§ Exercise objective
Print, from the listing below, the lines starting at the line containing "rw [valveOf_setValve]" and ending at the line containing "Dynamic holds. -/", exactly as they stand, and print nothing else.

§ Dataset

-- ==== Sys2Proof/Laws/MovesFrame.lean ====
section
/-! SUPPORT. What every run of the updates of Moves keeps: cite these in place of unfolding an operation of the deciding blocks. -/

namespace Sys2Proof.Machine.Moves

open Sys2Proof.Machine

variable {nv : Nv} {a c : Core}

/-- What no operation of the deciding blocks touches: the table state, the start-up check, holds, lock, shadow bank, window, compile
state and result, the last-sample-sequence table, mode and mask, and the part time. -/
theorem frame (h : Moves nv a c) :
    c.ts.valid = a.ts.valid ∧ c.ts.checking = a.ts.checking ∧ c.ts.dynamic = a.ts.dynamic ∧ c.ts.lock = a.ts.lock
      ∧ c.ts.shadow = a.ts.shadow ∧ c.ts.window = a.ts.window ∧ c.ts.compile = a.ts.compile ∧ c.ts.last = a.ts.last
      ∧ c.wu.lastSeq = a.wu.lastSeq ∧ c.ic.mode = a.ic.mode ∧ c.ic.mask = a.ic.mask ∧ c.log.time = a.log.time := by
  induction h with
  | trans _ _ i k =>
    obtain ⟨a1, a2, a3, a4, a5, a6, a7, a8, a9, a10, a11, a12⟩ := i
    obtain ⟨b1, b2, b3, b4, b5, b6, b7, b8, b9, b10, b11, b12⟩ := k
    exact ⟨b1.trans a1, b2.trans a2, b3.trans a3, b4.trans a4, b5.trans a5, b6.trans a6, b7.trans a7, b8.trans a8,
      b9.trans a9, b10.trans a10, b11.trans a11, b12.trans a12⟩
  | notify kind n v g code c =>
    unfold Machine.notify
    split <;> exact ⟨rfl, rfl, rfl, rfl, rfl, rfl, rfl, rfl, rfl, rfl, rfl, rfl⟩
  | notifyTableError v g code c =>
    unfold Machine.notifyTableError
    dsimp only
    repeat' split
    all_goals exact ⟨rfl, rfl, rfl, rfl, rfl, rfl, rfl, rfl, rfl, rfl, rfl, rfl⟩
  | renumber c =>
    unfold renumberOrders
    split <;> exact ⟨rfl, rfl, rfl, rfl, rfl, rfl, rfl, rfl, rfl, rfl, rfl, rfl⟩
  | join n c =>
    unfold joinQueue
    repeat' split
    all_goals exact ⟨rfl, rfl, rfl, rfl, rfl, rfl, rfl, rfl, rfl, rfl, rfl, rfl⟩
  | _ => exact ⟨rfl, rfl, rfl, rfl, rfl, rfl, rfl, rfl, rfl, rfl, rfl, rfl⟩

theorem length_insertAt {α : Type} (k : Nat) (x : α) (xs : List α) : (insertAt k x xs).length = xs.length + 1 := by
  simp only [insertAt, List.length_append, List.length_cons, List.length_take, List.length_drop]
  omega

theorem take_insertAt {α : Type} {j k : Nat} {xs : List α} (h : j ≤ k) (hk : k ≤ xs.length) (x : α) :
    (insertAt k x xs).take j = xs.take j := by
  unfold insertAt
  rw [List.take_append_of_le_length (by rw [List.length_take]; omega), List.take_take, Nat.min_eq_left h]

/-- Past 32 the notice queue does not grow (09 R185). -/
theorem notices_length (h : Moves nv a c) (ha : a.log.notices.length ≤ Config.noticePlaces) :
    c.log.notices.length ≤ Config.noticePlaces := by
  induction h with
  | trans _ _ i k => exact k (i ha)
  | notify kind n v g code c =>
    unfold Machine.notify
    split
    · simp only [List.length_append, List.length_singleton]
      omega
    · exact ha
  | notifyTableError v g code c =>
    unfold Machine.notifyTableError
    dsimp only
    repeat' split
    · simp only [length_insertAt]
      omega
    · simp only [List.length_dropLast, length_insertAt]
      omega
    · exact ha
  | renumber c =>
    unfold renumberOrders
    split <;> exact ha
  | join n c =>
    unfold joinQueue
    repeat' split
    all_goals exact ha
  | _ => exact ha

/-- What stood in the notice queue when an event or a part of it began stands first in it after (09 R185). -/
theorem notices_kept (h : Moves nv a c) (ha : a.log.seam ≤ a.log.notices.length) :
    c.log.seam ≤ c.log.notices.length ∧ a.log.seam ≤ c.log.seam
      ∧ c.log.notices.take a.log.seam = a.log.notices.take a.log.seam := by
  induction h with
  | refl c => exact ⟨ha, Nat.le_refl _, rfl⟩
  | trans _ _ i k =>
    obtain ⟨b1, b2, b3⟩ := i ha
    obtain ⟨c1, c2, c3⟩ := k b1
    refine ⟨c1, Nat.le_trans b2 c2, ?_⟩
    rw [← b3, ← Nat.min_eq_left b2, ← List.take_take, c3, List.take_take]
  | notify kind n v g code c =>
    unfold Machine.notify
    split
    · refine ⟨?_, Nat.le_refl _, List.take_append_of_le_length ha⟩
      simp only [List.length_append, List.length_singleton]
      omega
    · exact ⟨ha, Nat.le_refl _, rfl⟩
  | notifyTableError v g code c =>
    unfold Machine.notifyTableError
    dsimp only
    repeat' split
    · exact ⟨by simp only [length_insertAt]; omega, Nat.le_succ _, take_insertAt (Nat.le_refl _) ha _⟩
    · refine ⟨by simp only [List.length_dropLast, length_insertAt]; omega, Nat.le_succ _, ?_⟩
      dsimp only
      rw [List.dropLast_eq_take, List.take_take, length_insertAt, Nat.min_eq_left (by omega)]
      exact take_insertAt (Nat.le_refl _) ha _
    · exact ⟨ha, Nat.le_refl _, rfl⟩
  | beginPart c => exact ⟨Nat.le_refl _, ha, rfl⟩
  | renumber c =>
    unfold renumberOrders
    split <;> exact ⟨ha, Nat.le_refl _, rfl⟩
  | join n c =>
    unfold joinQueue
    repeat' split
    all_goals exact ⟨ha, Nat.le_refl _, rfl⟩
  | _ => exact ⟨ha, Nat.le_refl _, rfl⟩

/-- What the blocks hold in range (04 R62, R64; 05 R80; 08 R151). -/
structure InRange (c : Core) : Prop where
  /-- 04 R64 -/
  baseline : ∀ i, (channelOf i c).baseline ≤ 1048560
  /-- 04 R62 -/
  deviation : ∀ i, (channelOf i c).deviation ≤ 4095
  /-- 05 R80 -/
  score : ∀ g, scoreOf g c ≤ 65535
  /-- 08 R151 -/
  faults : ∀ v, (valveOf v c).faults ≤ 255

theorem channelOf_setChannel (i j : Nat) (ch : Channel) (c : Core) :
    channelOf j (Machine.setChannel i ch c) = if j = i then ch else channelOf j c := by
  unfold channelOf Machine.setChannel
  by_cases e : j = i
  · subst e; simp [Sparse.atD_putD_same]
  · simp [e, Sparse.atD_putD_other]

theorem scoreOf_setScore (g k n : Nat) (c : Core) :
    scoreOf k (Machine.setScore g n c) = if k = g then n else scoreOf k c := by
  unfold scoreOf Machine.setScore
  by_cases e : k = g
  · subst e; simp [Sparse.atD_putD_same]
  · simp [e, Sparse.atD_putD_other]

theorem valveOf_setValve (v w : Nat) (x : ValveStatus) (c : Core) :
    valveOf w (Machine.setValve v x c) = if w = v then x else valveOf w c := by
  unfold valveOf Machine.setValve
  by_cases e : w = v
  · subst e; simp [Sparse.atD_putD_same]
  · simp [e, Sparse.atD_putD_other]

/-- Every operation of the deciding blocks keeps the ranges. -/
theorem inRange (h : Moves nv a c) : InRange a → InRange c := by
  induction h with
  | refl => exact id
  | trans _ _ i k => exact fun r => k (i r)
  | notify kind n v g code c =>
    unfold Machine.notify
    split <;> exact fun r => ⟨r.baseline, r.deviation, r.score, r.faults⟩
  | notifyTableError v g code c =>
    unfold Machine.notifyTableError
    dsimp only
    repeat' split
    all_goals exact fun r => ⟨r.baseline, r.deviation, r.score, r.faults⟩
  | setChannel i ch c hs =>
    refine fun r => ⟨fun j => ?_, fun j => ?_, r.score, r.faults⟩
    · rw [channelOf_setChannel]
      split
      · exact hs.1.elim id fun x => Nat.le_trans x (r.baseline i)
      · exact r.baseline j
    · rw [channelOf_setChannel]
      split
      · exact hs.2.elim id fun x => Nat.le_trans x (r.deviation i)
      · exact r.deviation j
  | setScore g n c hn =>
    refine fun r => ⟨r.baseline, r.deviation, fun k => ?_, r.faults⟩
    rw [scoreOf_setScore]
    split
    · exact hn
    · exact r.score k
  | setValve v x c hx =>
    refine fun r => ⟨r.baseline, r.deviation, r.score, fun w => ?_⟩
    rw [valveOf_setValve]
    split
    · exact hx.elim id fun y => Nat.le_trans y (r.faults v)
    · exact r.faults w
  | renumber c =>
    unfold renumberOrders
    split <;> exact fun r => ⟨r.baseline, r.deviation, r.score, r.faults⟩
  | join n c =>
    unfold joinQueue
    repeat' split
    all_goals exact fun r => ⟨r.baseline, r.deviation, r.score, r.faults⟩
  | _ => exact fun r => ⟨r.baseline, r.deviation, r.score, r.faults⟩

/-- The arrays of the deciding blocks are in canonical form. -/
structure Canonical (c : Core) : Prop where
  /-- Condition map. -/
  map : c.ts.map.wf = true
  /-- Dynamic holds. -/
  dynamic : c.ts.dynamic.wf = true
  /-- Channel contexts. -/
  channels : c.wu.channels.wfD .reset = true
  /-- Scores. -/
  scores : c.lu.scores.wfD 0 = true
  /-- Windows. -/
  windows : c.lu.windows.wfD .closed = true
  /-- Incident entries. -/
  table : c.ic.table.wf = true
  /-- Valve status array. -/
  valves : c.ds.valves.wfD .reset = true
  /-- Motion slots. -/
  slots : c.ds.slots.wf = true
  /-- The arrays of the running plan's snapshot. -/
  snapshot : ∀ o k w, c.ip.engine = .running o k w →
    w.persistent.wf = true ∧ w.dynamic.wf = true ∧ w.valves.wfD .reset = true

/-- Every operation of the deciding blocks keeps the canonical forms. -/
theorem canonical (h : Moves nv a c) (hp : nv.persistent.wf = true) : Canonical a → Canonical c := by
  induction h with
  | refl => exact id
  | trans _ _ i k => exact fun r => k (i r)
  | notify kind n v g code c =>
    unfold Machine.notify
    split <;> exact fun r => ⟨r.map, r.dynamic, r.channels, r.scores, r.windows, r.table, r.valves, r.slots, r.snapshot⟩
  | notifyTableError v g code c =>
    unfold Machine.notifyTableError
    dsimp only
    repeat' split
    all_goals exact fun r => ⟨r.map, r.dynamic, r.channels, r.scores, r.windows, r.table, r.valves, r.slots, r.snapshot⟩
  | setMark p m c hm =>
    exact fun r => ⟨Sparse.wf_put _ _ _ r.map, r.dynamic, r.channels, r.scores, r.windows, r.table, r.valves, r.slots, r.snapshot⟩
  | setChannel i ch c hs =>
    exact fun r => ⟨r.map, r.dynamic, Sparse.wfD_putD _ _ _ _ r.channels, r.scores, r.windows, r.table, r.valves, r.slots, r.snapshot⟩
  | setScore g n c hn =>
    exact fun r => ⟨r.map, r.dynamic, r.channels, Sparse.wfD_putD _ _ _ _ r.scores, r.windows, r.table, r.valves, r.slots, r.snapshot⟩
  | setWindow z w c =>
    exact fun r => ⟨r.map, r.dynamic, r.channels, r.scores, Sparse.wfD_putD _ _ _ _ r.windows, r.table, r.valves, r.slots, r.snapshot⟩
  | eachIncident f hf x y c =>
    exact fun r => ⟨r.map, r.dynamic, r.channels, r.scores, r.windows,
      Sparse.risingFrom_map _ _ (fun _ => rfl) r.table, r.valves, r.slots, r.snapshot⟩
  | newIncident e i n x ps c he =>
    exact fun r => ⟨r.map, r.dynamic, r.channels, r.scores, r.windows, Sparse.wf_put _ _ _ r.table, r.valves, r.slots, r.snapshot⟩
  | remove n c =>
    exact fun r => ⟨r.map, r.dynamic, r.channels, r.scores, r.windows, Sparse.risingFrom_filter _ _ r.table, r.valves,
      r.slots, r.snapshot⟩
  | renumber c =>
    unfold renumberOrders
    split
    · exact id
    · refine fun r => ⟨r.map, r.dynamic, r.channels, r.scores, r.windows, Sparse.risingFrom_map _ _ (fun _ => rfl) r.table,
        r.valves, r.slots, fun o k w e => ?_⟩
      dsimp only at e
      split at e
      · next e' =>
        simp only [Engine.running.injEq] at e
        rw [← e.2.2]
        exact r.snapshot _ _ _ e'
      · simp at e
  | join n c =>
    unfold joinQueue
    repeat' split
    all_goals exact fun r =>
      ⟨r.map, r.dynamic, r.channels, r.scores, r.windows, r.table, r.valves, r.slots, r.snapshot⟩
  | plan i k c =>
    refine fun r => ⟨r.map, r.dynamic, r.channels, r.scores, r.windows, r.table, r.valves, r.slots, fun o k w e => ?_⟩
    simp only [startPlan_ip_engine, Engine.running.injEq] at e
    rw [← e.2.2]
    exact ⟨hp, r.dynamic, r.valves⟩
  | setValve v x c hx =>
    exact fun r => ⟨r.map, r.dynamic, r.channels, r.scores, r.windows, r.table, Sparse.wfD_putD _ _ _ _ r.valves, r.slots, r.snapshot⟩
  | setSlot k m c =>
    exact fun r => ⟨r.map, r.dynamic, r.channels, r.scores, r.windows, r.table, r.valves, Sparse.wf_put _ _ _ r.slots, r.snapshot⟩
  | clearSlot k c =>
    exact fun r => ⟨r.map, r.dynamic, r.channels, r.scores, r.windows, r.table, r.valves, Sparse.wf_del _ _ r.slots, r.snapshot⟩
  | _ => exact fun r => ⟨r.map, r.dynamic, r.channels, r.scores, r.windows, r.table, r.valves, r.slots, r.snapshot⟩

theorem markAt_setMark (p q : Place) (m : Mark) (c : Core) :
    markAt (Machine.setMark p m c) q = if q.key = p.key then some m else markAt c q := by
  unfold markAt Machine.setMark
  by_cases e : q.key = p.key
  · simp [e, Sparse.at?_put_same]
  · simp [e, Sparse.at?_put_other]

§ Task answer
    rw [valveOf_setValve]
    split
    · exact hx.elim id fun y => Nat.le_trans y (r.faults v)
    · exact r.faults w
  | renumber c =>
    unfold renumberOrders
    split <;> exact fun r => ⟨r.baseline, r.deviation, r.score, r.faults⟩
  | join n c =>
    unfold joinQueue
    repeat' split
    all_goals exact fun r => ⟨r.baseline, r.deviation, r.score, r.faults⟩
  | _ => exact fun r => ⟨r.baseline, r.deviation, r.score, r.faults⟩

/-- The arrays of the deciding blocks are in canonical form. -/
structure Canonical (c : Core) : Prop where
  /-- Condition map. -/
  map : c.ts.map.wf = true
  /-- Dynamic holds. -/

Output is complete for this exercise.